ActionAttention!
Earn from 0.001 to 0.5 bitcoin!
Earn bitcoin easily. Invite partners and earn from 0.001 to 0.5 bitcoin. Get from 5% to 70% in bitcoins from your investment partners. Sign Up - Register

You can see previous news in the old version of the news blog. Watch

SpaceX's Falcon Heavy rocket completes secret mission for US Space Force.

Published: 2023-01-16

A SpaceX Falcon Heavy launch vehicle, launched from the Kennedy Center in Florida on Jan. 15 as part of the USSF-67 mission for the US Space Force, completed a secret US military mission, placing one military communications satellite into orbit, as well as additional payloads. This is the fifth launch of the Falcon Heavy in the history of astronautics.

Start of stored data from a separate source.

/-- The slot word of an instruction of the VEC majors (R59). -/
def encodeVec (i : Instr) : Option Nat :=
  match i with
  | .vaddI32 g m vd vs vt => some (slotWord 0x40 g [put m 15, put vd 10, put vs 5, put vt 0])
  | .vsubI32 g m vd vs vt => some (slotWord 0x41 g [put m 15, put vd 10, put vs 5, put vt 0])
  | .vmulI32 g m vd vs vt => some (slotWord 0x42 g [put m 15, put vd 10, put vs 5, put vt 0])
  | .vand g m vd vs vt => some (slotWord 0x43 g [put m 15, put vd 10, put vs 5, put vt 0])
  | .vor g m vd vs vt => some (slotWord 0x44 g [put m 15, put vd 10, put vs 5, put vt 0])
  | .vxor g m vd vs vt => some (slotWord 0x45 g [put m 15, put vd 10, put vs 5, put vt 0])
  | .vshl g m vd vs vt => some (slotWord 0x46 g [put m 15, put vd 10, put vs 5, put vt 0])
  | .vshr g m vd vs vt => some (slotWord 0x47 g [put m 15, put vd 10, put vs 5, put vt 0])
  | .vsar g m vd vs vt => some (slotWord 0x48 g [put m 15, put vd 10, put vs 5, put vt 0])
  | .vminI32 g m vd vs vt => some (slotWord 0x49 g [put m 15, put vd 10, put vs 5, put vt 0])
  | .vmaxI32 g m vd vs vt => some (slotWord 0x4A g [put m 15, put vd 10, put vs 5, put vt 0])
  | .vminu g m vd vs vt => some (slotWord 0x4B g [put m 15, put vd 10, put vs 5, put vt 0])
  | .vmaxu g m vd vs vt => some (slotWord 0x4C g [put m 15, put vd 10, put vs 5, put vt 0])
  | .vcmpI32 g cc md vs vt => some (slotWord 0x4D g [put cc 15, put md 10, put vs 5, put vt 0])
  | .vcmpu g cc md vs vt => some (slotWord 0x4E g [put cc 15, put md 10, put vs 5, put vt 0])
  | .vfaddF32 g m vd vs vt => some (slotWord 0x4F g [put m 15, put vd 10, put vs 5, put vt 0])
  | .vfsubF32 g m vd vs vt => some (slotWord 0x50 g [put m 15, put vd 10, put vs 5, put vt 0])
  | .vfmulF32 g m vd vs vt => some (slotWord 0x51 g [put m 15, put vd 10, put vs 5, put vt 0])
  | .vfmaF32 g m vd vs vt => some (slotWord 0x52 g [put m 15, put vd 10, put vs 5, put vt 0])
  | .vfminF32 g m vd vs vt => some (slotWord 0x53 g [put m 15, put vd 10, put vs 5, put vt 0])
  | .vfmaxF32 g m vd vs vt => some (slotWord 0x54 g [put m 15, put vd 10, put vs 5, put vt 0])
  | .vfcmpF32 g cc md vs vt => some (slotWord 0x55 g [put cc 15, put md 10, put vs 5, put vt 0])
  | .vfaddH2 g m vd vs vt => some (slotWord 0x56 g [put m 15, put vd 10, put vs 5, put vt 0])
  | .vfmulH2 g m vd vs vt => some (slotWord 0x57 g [put m 15, put vd 10, put vs 5, put vt 0])
  | .vdotH2 g m vd vs vt => some (slotWord 0x58 g [put m 15, put vd 10, put vs 5, put vt 0])
  | .vcvt g m vd vs code => some (slotWord 0x59 g [put m 15, put vd 10, put vs 5, put code 0])
  | .vsfu g m vd vs code => some (slotWord 0x5A g [put m 15, put vd 10, put vs 5, put code 0])
  | .vsel g m vd vs vt => some (slotWord 0x5B g [put m 15, put vd 10, put vs 5, put vt 0])
  | .vbc g m vd s => some (slotWord 0x5C g [put m 15, put vd 10, put s 5])
  | .vlit g m vd lit => some (slotWord 0x5D g [put m 15, put vd 10, put lit 0])
  | .vidx g m vd => some (slotWord 0x5E g [put m 15, put vd 10])
  | .vperm g m vd vs vt => some (slotWord 0x5F g [put m 15, put vd 10, put vs 5, put vt 0])
  | .vxc g m vd vs k => some (slotWord 0x60 g [put m 15, put vd 10, put vs 5, put k 0])
  | .vxb g m vd vs k => some (slotWord 0x61 g [put m 15, put vd 10, put vs 5, put k 0])
  | .vext g m vd vs vt => some (slotWord 0x62 g [put m 15, put vd 10, put vs 5, put vt 0])
  | .vexts g m vd vs vt => some (slotWord 0x63 g [put m 15, put vd 10, put vs 5, put vt 0])
  | .vins g m vd vs vt => some (slotWord 0x64 g [put m 15, put vd 10, put vs 5, put vt 0])
  | .vfshr g m vd vs vt => some (slotWord 0x65 g [put m 15, put vd 10, put vs 5, put vt 0])
  | .vbit g m vd vs code => some (slotWord 0x66 g [put m 15, put vd 10, put vs 5, put code 0])
  | .vmtest g op qd ma => some (slotWord 0x67 g [put op 15, put qd 10, put ma 5])
  | .vmlog g op md ma mb => some (slotWord 0x68 g [put op 15, put md 10, put ma 5, put mb 0])
  | .vget g d vs t => some (slotWord 0x69 g [put d 10, put vs 5, put t 0])
  | .vput g vd s t => some (slotWord 0x6A g [put vd 10, put s 5, put t 0])
  | .vmov g m vd vs => some (slotWord 0x6B g [put m 15, put vd 10, put vs 5])
  | .vpack g m vd vs f => some (slotWord 0x6C g [put m 15, put vd 10, put vs 5, put f 0])
  | .vunpk g m vd vs f => some (slotWord 0x6D g [put m 15, put vd 10, put vs 5, put f 0])
  | _ => none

As you know, the Falcon Heavy consists of the first three stages, which are the usual "workhorses" of the Falcon 9, combined together. The second stage and the payload are attached to the central one. It is envisaged that the first stages of the Falcon Heavy are reusable, two of them safely landed on Earth on Sunday at Cape Canaveral 8 minutes after launch - they already participated in the USSF-44 military mission, completed on November 1, 2022. The central, new booster will not fly anywhere else - to complete the task, it has worked out all the fuel and is flooded in the Atlantic Ocean.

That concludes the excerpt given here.